この辺りは街灯もまばらなので、夜になる月明かりが唯一の光源なんてことも、ざらにある。
歩きなれた道を通って帰ると、わが家が見えて来る。
有栖の家ほどではないが、二百坪ほどの敷地の真ん中に古めかしい日本家屋が立っている。家以外の大半は庭と畑だ。
「ただいまぁ」
家に帰って来るが、返事は無い。
当然だ。この家に住んでいるのは俺と親父だけで、親父はめったに家には帰ってこない。仕事が忙しいのだ。

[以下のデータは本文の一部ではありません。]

/-- Group `gi` keeps what `KeepsGroup` says, every other group and the rest of the state all but what the end of a chain puts away. -/
structure KeepsState (vw sw : List Nat) (at_ : Lanes) (gi : Nat) (s t : State) : Prop where
  beside : t.besideGroups = s.besideGroups
  others : ∀ k, k ≠ gi → (t.grp k).still = (s.grp k).still
  own : KeepsGroup vw sw at_ (s.grp gi) (t.grp gi)

theorem State.grp_still_congr {s t : State} (h : t.still = s.still) (k : Nat) : (t.grp k).still = (s.grp k).still := by
  have groups : t.groups.map Group.still = s.groups.map Group.still := congrArg State.groups h
  have read (u : State) : (u.grp k).still = (u.groups.map Group.still).getD k Group.blank.still := by
    simp only [State.grp, List.getD_eq_getElem?_getD, List.getElem?_map]
    cases u.groups[k]? <;> rfl
  rw [read, read, groups]

section
variable {vw sw : List Nat} {at_ : Lanes} {gi : Nat} {s t u : State}

theorem KeepsState.trans (h : KeepsState vw sw at_ gi s t) (k : KeepsState vw sw at_ gi t u) : KeepsState vw sw at_ gi s u :=
  ⟨k.beside.trans h.beside, fun n hn => (k.others n hn).trans (h.others n hn), h.own.trans k.own⟩

theorem KeepsState.of_still (h : t.still = s.still) : KeepsState vw sw at_ gi s t :=
  ⟨congrArg (fun x : State => { x with groups := [] }) h, fun k _ => State.grp_still_congr h k, .of_still (State.grp_still_congr h gi)⟩

theorem KeepsState.onGrp {f : Group → Group} (h : KeepsGroup vw sw at_ (s.grp gi) (f (s.grp gi))) :
    KeepsState vw sw at_ gi s (s.onGrp gi f) := by
  by_cases hl : gi < s.groups.length
  · exact ⟨rfl, fun k hk => congrArg Group.still (s.grp_setGrp_ne gi k _ hk.symm), by rwa [s.grp_onGrp gi f hl]⟩
  · refine .of_still (congrArg State.still ?_)
    rw [State.onGrp, State.setGrp, List.set_eq_of_length_le (Nat.le_of_not_lt hl)]

theorem keepsState_withIss (i : Issue) : KeepsState vw sw at_ gi s { s with iss := i } := .of_still rfl

theorem keepsState_finish : KeepsState vw sw at_ gi s s.finish := .of_still s.finish_still

theorem keepsState_advance : KeepsState vw sw at_ gi s s.advance := .of_still s.advance_still

/-- A precise fault of lanes at the word. -/
theorem keepsState_precise {ls : Lanes} (cause detail : Nat) (hl : ∀ l : Fin 32, s.iss.at_.getLsbD l = false → ls.getLsbD l = false) :
    KeepsState vw sw s.iss.at_ s.iss.gi s (s.precise cause detail ls) := by
  unfold State.precise
  dsimp only
  split
  · exact .of_still (State.fallHandler_still ..)
  · refine (keepsState_withIss _).trans (.trans (.onGrp ?_) (.of_still (State.settle_still ..)))
    exact .mark hl ..

end

/-! ### Words that write only what they name -/

/-- A body faults the word, or changes its group by `f`, which writes the registers that the word names. -/
def WritesNamed (w : WordSpec) (body : Wctx → State → Res) : Prop :=
  ∀ c s, (∃ k d, body c s = .raise k d)
    ∨ ∃ f : Group → Group, body c s = .ok (s.onGrp c.gi f) ∧ ∀ at_ g, KeepsGroup w.vw w.sw at_ g (f g)

section
variable {w : WordSpec} {s : State} {body : Wctx → State → Res}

と言っても、幼少期から家に居なかったわけでは無く、俺が高校生になったから、もう大丈夫だろうと、仕事に専念し始めたのだ。
うちに母親は居ないからな。
俺はだだっ広いキッチンに立ち、今日の晩御飯を用意する。
しばらくして出来上がったのはそうめん。
めんつゆと麦茶を用意して、リビングに持っていく。
縁側に面した十畳ほどの部屋で、唯一テレビがある部屋だ。
「にしても暑いな、まだ六月になったばっかだって言うのに」
テレビの中では天気予報士が明日は三十度越えと言っている。
マジか。
そう思うと、明日学校に行くのが憂鬱に……ならない。
だって、俺は有栖と付き合い始めたのだから。人生で初彼女というだけでもうれしいのに、それが何年も片思いし続けてきた相手なのだ。
これで嬉しくないわけがない。
お昼ご飯とか、誘ったら一緒に食べられるだろうか。
いつもは学校の友達と食べてるからな。
いかん、考えるだけで頬がにやけるな。
あーん、とか、出来るだろうか?
出来ると良いな。
「……って言っても、それだけじゃあだめなんだよなぁ」
お爺様に認めてもらう方法も考えなくては。
明日、有栖に会ったらもう一度話し合わないとな。
そう思い、ちゅるっとそうめんを啜った。
◇
飯を終え、風呂から上がるとスマホが何やら通知を知らせていた。
見ると、有栖からの不在着信が一、二、三……計六回。うわ、全然気づかなかった。
普段電話とかしてこないし、全く意識してなかった。
慌てており返してみると、ワンコールで有栖に繋がる。
「もしも——」
『ど、どうして出ないのかしらぁ!? も、もしかして浮気とか……それとも嫌いに……?』
「いやいや、ちょっと待って。普通に風呂入ってただけで、そんなことは無いから!」
『ほ、本当かしら?』
「あぁ」
『……』
「……えっと」
『……』
「……俺、有栖のことが好きだから、そんなことは無いよ」
『……っ! お、おーっほっほ! そうよね! そうよねぇ! 全く総一は——「お嬢様うるさい!」——ま、まったく総一ったらぁ』
電話越しにカエデちゃんの怒鳴り声。
確かにもう九時だしね。
声がちっさくなった有栖だが、それでも分かるほどに彼女は上機嫌だ。
「ったく、これだけ言ってるのに何で浮気とか嫌いとかって話になるんだよ」
『そ、それは……だって……電話して、何の反応も無かったから、その……不安になって』
むぅ、そんなしおらしいことを言われたら何だか悪いことをした気分だ。
「確かにそうだな。ごめん、有栖」
『……だめ、許さないわ』
「えー」
『許して欲しい?』
その声音は怒っているようには聞こえない。むしろ嬉々としている。
「許して欲しいな」
『おほほっ、しょうがないわね。それじゃあ、明日のお昼、空けといてね』
「え?」
『一緒にお昼を食べてあげるから』
「……」
『な、何か言いなさいよ』
ハッ、あまりにも嬉しすぎる誘いに思わず昇天しかけた! それでもってまた不安にさせちゃったよ。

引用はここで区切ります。